It is not necessary to maintain a constant chase of returning favours and doing them. It is possible that you do not need help from someone for years and that they don’t either. It is just important to maintain contact so that whenever the need arises you aren’t stuck in muddy waters.

Rule number 4: “Project an image that is right for your target audience. Remember that it is your personal brand. You are projecting a picture of yourself and personifying it.”
Control the manner in which you project yourself. Ensure that you highlight those attributes, achievements and interests which will attract the other the most.

Rule number 5: “You do not need to spend extra time to network. You are networking every hour.”
Every individual you talk to can be a contact. Be it the grocer, janitor, professor, neighbour, etc.

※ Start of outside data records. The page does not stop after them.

-- ==== Sys2Proof/Machine/LaurelOps.lean ====
section
/-!
DEFINITION. Laurel's tables as its commands share them: extents and their handles, block tables, run lists, nodes of the prefix index, the ends of
sequences, errors in the tables (11 R360 to R369, R382 to R385; 15 R481).
-/

namespace Sys2Proof.Machine

/-! ## Sorting -/

/-- Put `x` in front of the first element that it precedes. -/
def insertBy (lt : α → α → Bool) (x : α) : List α → List α
  | [] => [x]
  | y :: r => if lt x y then x :: y :: r else y :: insertBy lt x r

/-- A stable sort. -/
def sortBy (lt : α → α → Bool) (l : List α) : List α := l.foldl (fun acc x => insertBy lt x acc) []

/-! ## Extents (11 R365 to R368) -/

/-- The pool of a tier: first page and pages; the spill pool is the board tier's. -/
def Decl.pool (d : Decl) (k : Nat) : Nat × Nat := if k = 8 then d.spill else d.pools.getD k (0, 0)

/-- The policy settings as served (11 R389, 13 R439): a boundary takes them. -/
def State.policyNow (s : State) : SMap Nat := (List.range 9).foldl (fun m j => odStore m 0x6000 (j + 1) (s.odNow 0x6000 (j + 1))) []

/-- A policy setting OD 0x6000.sub as of the last boundary (11 R389). -/
def State.policy (s : State) (sub : Nat) : Nat := odValue s.laurel.policy 0x6000 sub

/-- Is a sequence to end at the next boundary that finds it with no copy in progress? -/
def State.ending (s : State) (q : Nat) : Bool := let x := s.seq q; x.cancel || x.fault != 0 || x.removed

/-- Is the mover in the middle of an extent of a sequence (11 R362)? -/
def State.midMove (s : State) (q : Nat) : Bool := s.laurel.moves.any fun m => m.seq == q && m.dest.isSome

/-- The time as Laurel captures it (02 R61; log 94). -/
def State.laurelTs (s : State) : Nat := s.fabricTs 0x89

/-- Pages of a tier that directory entries use, and those that copies in progress go to (11 R382). -/
def State.usedPages (s : State) (k : Nat) : List Nat :=
  (s.laurel.kvdir.filter fun e => e.2.state != 0 && e.2.tier == k).map (·.2.page) ++
    s.laurel.moves.filterMap fun m => (m.dest.filter (·.1 == k)).map (·.2)

/-- The free pages of a tier's pool, lowest first (log 12); a page out of service is not given out (log 27). -/
def State.freePages (s : State) (d : Decl) (k : Nat) : List Nat :=
  let used := s.usedPages k
  let p := d.pool k
  ((List.range p.2).map (p.1 + ·)).filter fun i => !used.contains i && (s.tier k).page i == 0

/-- The first free page of a tier's pool. -/
def State.freePage (s : State) (d : Decl) (k : Nat) : Option Nat := (s.freePages d k).head?

/-- Free extents of a tier. -/
def State.freeCount (s : State) (d : Decl) (k : Nat) : Nat := (s.freePages d k).length

/-- The first free directory entry. -/
def State.freeExt (s : State) : Option Nat := (List.range 65536).find? fun i => (s.ext i).state == 0

/-- Extents that block `b` needs on this module (11 R358). -/
def Decl.needs (d : Decl) (b : Nat) : List Nat :=
  (List.range d.extPerBlock).filter fun e => d.slices.any fun x => x.extent == e && b % x.blockMod == x.blockRem

/-- Slices that hold block `b`. -/
def Decl.slicesAt (d : Decl) (b : Nat) : List Slice := d.slices.filter fun x => b % x.blockMod == x.blockRem

/-- Stack of an extent number. -/
def Decl.stackOf (d : Decl) (e : Nat) : Nat := d.extStack.getD e 0

/-- An extent is allocated: its directory index. -/
def State.allocExt (s : State) (d : Decl) (fmt e : Nat) : Option (Nat × State) :=
  match s.freePage d (d.stackOf e), s.freeExt with
  | some page, some i =>
    let g := s.laurel.genCtr
    let s := s.setExt i { state := 1, tier := d.stackOf e, page := page, fmt := fmt, refs := 1, indexed := false, ext := e, gen := g }
    some (i, s.modLaurel fun l => { l with genCtr := (g + 1) % 2 ^ 32 })
  | _, _ => none

/-- Age of a generation. -/
def State.genAge (s : State) (g : Nat) : Nat := (s.laurel.genCtr + 2 ^ 32 - g % 2 ^ 32) % 2 ^ 32

/-- An extent handle as read: directory index, generation, poison. -/
structure ExtRef where
  idx : Nat
  gen : Nat
  poison : Bool
  deriving DecidableEq, Repr

/-- May a handle be used (11 R367)? One whose word is poisoned may not. -/
def State.refOk (s : State) (h : ExtRef) : Bool :=
  !h.poison && (s.ext h.idx).state != 0 && (s.ext h.idx).gen == h.gen && decide (s.genAge h.gen < 2 ^ 31)

/-- Die address of a block table entry (11 R366). -/
def Decl.tabAt (d : Decl) (q b e : Nat) : Nat := d.blocktab + 8 * (q * d.maxBlocks * d.extPerBlock + b * d.extPerBlock + e)

/-- A handle of 8 bytes at a die address. -/
def State.readRef (s : State) (a : Nat) : ExtRef × State :=
  let r := s.readDie a 8
  let v := fieldAt r.1.bytes 0 8
  (⟨bits v 0 16, bits v 32 32, r.1.poison⟩, r.2)

def State.writeRef (s : State) (a i g : Nat) : State := (s.writeDie a (leBytes 8 (i + 2 ^ 32 * g)) false).2

/-- One reference to an extent goes; the last one frees it (11 R368). -/
def State.unref (s : State) (i : Nat) : State :=
  let x := s.ext i
  if x.refs ≤ 1 then s.setExt i { x with state := 0, refs := 0, indexed := false } else s.setExt i { x with refs := x.refs - 1 }

/-- The handles of a sequence's blocks below `n`, with their places: block, extent number, handle. -/
def State.refsOf (s : State) (d : Decl) (q n : Nat) : List (Nat × Nat × ExtRef) × State :=
  ((List.range n).flatMap fun b => (d.needs b).map fun e => (b, e)).foldl (fun (acc : List (Nat × Nat × ExtRef) × State) p =>
    let r := acc.2.readRef (d.tabAt q p.1 p.2)
    (acc.1 ++ [(p.1, p.2, r.1)], r.2)) ([], s)

/-! ## Run lists (11 R369, 08 R270) -/

/-- Die address of a sequence's run-list entry for block `b` of a slice. -/
def Decl.runAt (d : Decl) (q : Nat) (x : Slice) (b : Nat) : Nat :=
  tierBase (d.stackOf x.extent) + unitOff x.unit (32 * (d.rlBase + (q * d.rlSlots + x.rlSlot) * 128) + 16 * (b / x.blockMod))

/-- The 16 bytes of a run-list entry. -/
def Run.bytes (r : Run) : List Byte :=
  leBytes 8 (r.kAddr % 2 ^ 25 + 2 ^ 25 * (r.vAddr % 2 ^ 25) + 2 ^ 50 * (r.count % 128) + 2 ^ 57 * (r.kFmt % 16)) ++
    leBytes 8 (r.vFmt % 16 + 16 * (r.kExp % 256) + 2 ^ 12 * (r.vExp % 256) + 2 ^ 20 * (r.segment % 65536) + 2 ^ 36 * (r.first % 2 ^ 28))

/-- A slice's keys and values in a page, in units of 32 bytes. -/
def Slice.kAt (x : Slice) (page : Nat) : Nat := page * 1024 + x.kOff
def Slice.vAt (x : Slice) (page : Nat) : Nat := page * 1024 + x.vOff

/-- A whole run-list entry of a block that begins: the exponents in force now (05 R170). -/
def State.beginRun (s : State) (d : Decl) (q b count page fmt : Nat) (x : Slice) : State :=
  let slot (i : Nat) : Slot := SMap.get {} s.laurel.slots i
  let r : Run :=
    { kAddr := x.kAt page, vAddr := x.vAt page, count := count, kFmt := fmt, vFmt := fmt, kExp := (slot x.kSlot).exp.toNat
      vExp := (slot x.vSlot).exp.toNat, segment := q + 1, first := 64 * b }
  (s.writeDie (d.runAt q x b) r.bytes false).2

/-! ## Nodes of the prefix index (11 R383, R384) -/

def Decl.nodeAt (d : Decl) (n : Nat) : Nat :=
  if n < d.stackNodes then d.nodeBase + n * d.nodeBytes else d.boardNodeBase + (n - d.stackNodes) * d.nodeBytes

/-- A field of a node: value, poison. -/
def State.nodeGet (s : State) (d : Decl) (n off len : Nat) : Nat × Bool × State :=
  let r := s.readDie (d.nodeAt n + off) len
  (leNat r.1.bytes, r.1.poison, r.2)

def State.nodePut (s : State) (d : Decl) (n off len v : Nat) : State := (s.writeDie (d.nodeAt n + off) (leBytes len v) false).2

/-- CHILDREN (0x0A) or SHARERS (0x0C) of a node goes up or down by one. -/
def State.nodeCount (s : State) (d : Decl) (n off : Nat) (up : Bool) : State :=
  let r := s.nodeGet d n off 2
  r.2.2.nodePut d n off 2 (if up then r.1 + 1 else r.1 - 1)

/-- No node. -/
def noNode : Nat := 0xFFFFFFFF

/-- A removed bucket entry. -/
def goneNode : Nat := 0xFFFFFFFE

/-- The partition byte of a key. -/
def State.keyPart (s : State) (part : Nat) : Nat := if s.policy 7 = 1 then 0xFF else part

/-- Key of a block (11 R383). -/
def blockKey (part parent : Nat) (toks : List Byte) : Nat := crc32c (leBytes 1 part ++ leBytes 4 parent ++ toks)

/-- Bucket number `i` places after a key's own. -/
def Decl.bucketAt (d : Decl) (key i : Nat) : Nat := d.bucketBase + 4 * ((key + i) % 2 ^ d.bucketsLog2)

/-- Probe for a node of equal partition byte, parent and tokens: the walk over up to 16 buckets ends at an empty one. -/
def State.probeNode (s : State) (d : Decl) (key part parent : Nat) (toks : List Byte) : Nat → Nat → Option Nat × State
  | 0, _ => (none, s)
  | fuel + 1, i =>
    let r := s.readDie (d.bucketAt key i) 4
    let n := leNat r.1.bytes
    let s := r.2
    if r.1.poison || n = goneNode then s.probeNode d key part parent toks fuel (i + 1)
    else if n = noNode then (none, s)
    else if d.stackNodes + d.boardNodes ≤ n then s.probeNode d key part parent toks fuel (i + 1)
    else
      let h := s.readDie (d.nodeAt n) 0x140
      let b := h.1.bytes
      if !h.1.poison && fieldAt b 8 1 == part && (fieldAt b 9 1).testBit 0 && fieldAt b 4 4 == parent && (b.drop 0x40).take 256 == toks then (some n, h.2)
      else h.2.probeNode d key part parent toks fuel (i + 1)

/-- The bucket entry that holds node `n`, or the first one free. -/
def State.findBucket (s : State) (d : Decl) (key : Nat) (want : Nat → Bool) : Nat → Nat → Option Nat × State
  | 0, _ => (none, s)
  | fuel + 1, i =>
    let r := s.readDie (d.bucketAt key i) 4
    if !r.1.poison && want (leNat r.1.bytes) then (some (d.bucketAt key i), r.2) else r.2.findBucket d key want fuel (i + 1)

/-- The extent handles of a node for the extents of its block. -/
def State.nodeRefs (s : State) (d : Decl) (n b : Nat) : List (Nat × ExtRef) × State :=
  (d.needs b).foldl (fun (acc : List (Nat × ExtRef) × State) e =>
    let r := acc.2.readRef (d.nodeAt n + 0x140 + 8 * e)
    (acc.1 ++ [(e, r.1)], r.2)) ([], s)

/-- An extent loses the reference of the index. -/
def State.unindex (s : State) (h : ExtRef) : State :=
  if s.refOk h then (s.setExt h.idx { s.ext h.idx with indexed := false }).unref h.idx else s

/-- A node leaves the index: bucket entry, VALID, its parent's CHILDREN, its extents' index references (11 R384). -/
def State.dropNode (s : State) (d : Decl) (n : Nat) : State :=
  let h := s.readDie (d.nodeAt n) 0x40
  let b := h.1.bytes
  let k := fieldAt b 0 4
  let parent := fieldAt b 4 4
  let f := h.2.findBucket d k (· == n) 16 0
  let s := (match f.1 with | some a => (f.2.writeDie a (leBytes 4 goneNode) false).2 | none => f.2)
  let s := s.nodePut d n 9 1 0
  let s := if parent = noNode then s else s.nodeCount d parent 0x0A false
  let r := s.nodeRefs d n (fieldAt b 0x18 2)
  let s := r.1.foldl (fun s x => s.unindex x.2) r.2
  -- blocks above a removed node are not inserted any more
  let s := (s.liveSeqs.filter fun q => (s.seq q).chain.contains n).foldl (fun s q => s.modSeq q fun x => { x with stopInsert := true }) s
  s.modLaurel fun l => { l with nodes := l.nodes.filter (· != n), building := l.building.filter (·.1 != n) }

/-- May a node be evicted: CHILDREN 0, SHARERS 0, findable; with its LAST_USE. -/
def State.evictable (s : State) (d : Decl) (n : Nat) : Option Nat :=
  let h := s.readDie (d.nodeAt n) 0x40
  let b := h.1.bytes
  if !h.1.poison && fieldAt b 0x0A 2 == 0 && fieldAt b 0x0C 2 == 0 && !(s.laurel.building.any (·.1 == n)) then some (fieldAt b 0x10 8) else none

/-- Does a node hold an extent in stack `k`? -/
def State.nodeIn (s : State) (d : Decl) (k n : Nat) : Bool :=
  let b := (s.nodeGet d n 0x18 2).1
  (s.nodeRefs d n b).1.any fun x => s.refOk x.2 && (s.ext x.2.idx).tier == k

/-- Evict the node of the least recent use among those that `want` picks: whether one went. -/
def State.evictOne (s : State) (d : Decl) (want : Nat → Bool) : Bool × State :=
  let c := (s.laurel.nodes.filter want).filterMap fun n => (s.evictable d n).map fun t => (t, n)
  match sortBy (fun x y => decide (x.1 < y.1) || (x.1 == y.1 && decide (x.2 < y.2))) c with
  | [] => (false, s)
  | x :: _ => (true, (s.dropNode d x.2).laurelCount 0x11 1)

/-! ## The ends of sequences (11 R362, R368, R385, R388) -/

/-- What a sequence holds is released once: its extents, and its share of nodes. -/
def State.releaseSeq (s : State) (q : Nat) : State :=
  match s.laurel.decl with
  | none => s
  | some d =>
    let x := s.seq q
    let s := s.onBehalf (some x.part) fun s =>
      let r := s.refsOf d q x.blocks
      let s := r.1.foldl (fun s h => if s.refOk h.2.2 then s.unref h.2.2.idx else s) r.2
      (x.chain.take x.shared).foldl (fun s n => s.nodeCount d n 0x0C false) s
    let s := s.modSeq q fun x => { x with blocks := 0, chain := [] }
    s.modLaurel fun l => { l with walks := l.walks.filter (·.seq != q), moves := l.moves.filter (·.seq != q) }

/-- Enter a state. -/
def State.goState (s : State) (q st : Nat) : State := s.modSeq q fun x => { x with state := st, since := s.laurelTs }

/-- A flag of the sequence's next batch entry. -/
def State.noteSeq (s : State) (q bit : Nat) : State := s.modSeq q fun x => { x with note := x.note ||| bit, noted := true }

/-- A sequence enters ENDED; what it holds is released later in the boundary (11 R371). -/
def State.endSeq (s : State) (q reason fault : Nat) : State :=
  let s := s.modLaurel fun l => { l with walks := l.walks.filter (·.seq != q), moves := l.moves.filter (·.seq != q) }
  let s := if reason = 5 then s.post { code := 0x43, source := 0x89, args := [(s.seq q).handle q, fault] } else s
  let s := s.modSeq q fun x => { x with endReason := reason, fault := fault, row := none }
  (s.goState q 8).noteSeq q 1

/-- An entry returns to FREE: its generation increments (11 R360). -/
def State.freeSeq (s : State) (q : Nat) : State :=
  let g := ((s.seq q).gen + 1) % 2 ^ 20
  (s.setSeq q { gen := g }).modLaurel fun l => { l with freed := l.freed ++ [q] }

/-! ## Errors in Laurel's tables (15 R478, R481) -/

/-- An uncorrectable word, found at a boundary. A sequence entry whose HANDLE word is lost is freed with no batch entry. -/
def State.laurelLost (s : State) (table idx : Nat) (handleLost : Bool) : State :=
  if table = 2 && handleLost then
    let s := (s.sramUncorr 0x89 11 (laurelAt 2 idx)).post { code := 0x46, source := 0x89, args := [2, idx] }
    if (s.seq idx).state = 0 then s else (s.releaseSeq idx).freeSeq idx
  else s.laurelHit table idx

end Sys2Proof.Machine
end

You don’t need to especially allot time and space to build a network. It grows every time you speak to anyone if you choose to let it.

Rule number 6: “Building relationships with people much before you require them is networking. You may or may not benefit from the relationship immediately, but still, you wish to share and help with your knowledge.”
Networking requires you to nurture a relationship. It isn’t an abrupt request fulfilling machine. You build relationships over a period of time and foster them to have a healthy give and take bond. Getting something beyond the books, or asking for a request right in the start is not considered networking.

Rule number 7: “Ask yourself this question, ‘can we derive mutual values and benefits, and can I be of some help to this guy?’ The second question you must ask is, ‘do I feel positive and energetic to meet this person and is it worthwhile maintaining a relationship with him?’”
Maintain fruitful relationships and give them more importance. It is not necessary that everyone you make an effort to connect with will reciprocate the favour. It is important that you do the same and prioritize.

Rule number 8: “The first [step] is to a warm-up conversation, the second is to continue the conversation and maintain the relationship and the third is to help the person or seek his help.”
Hence, the art of networking is a process which entails careful carrying out of steps. It is not very hard but it’s important to follow the basic structure acceptable by people so that you can reach out to people in a better way.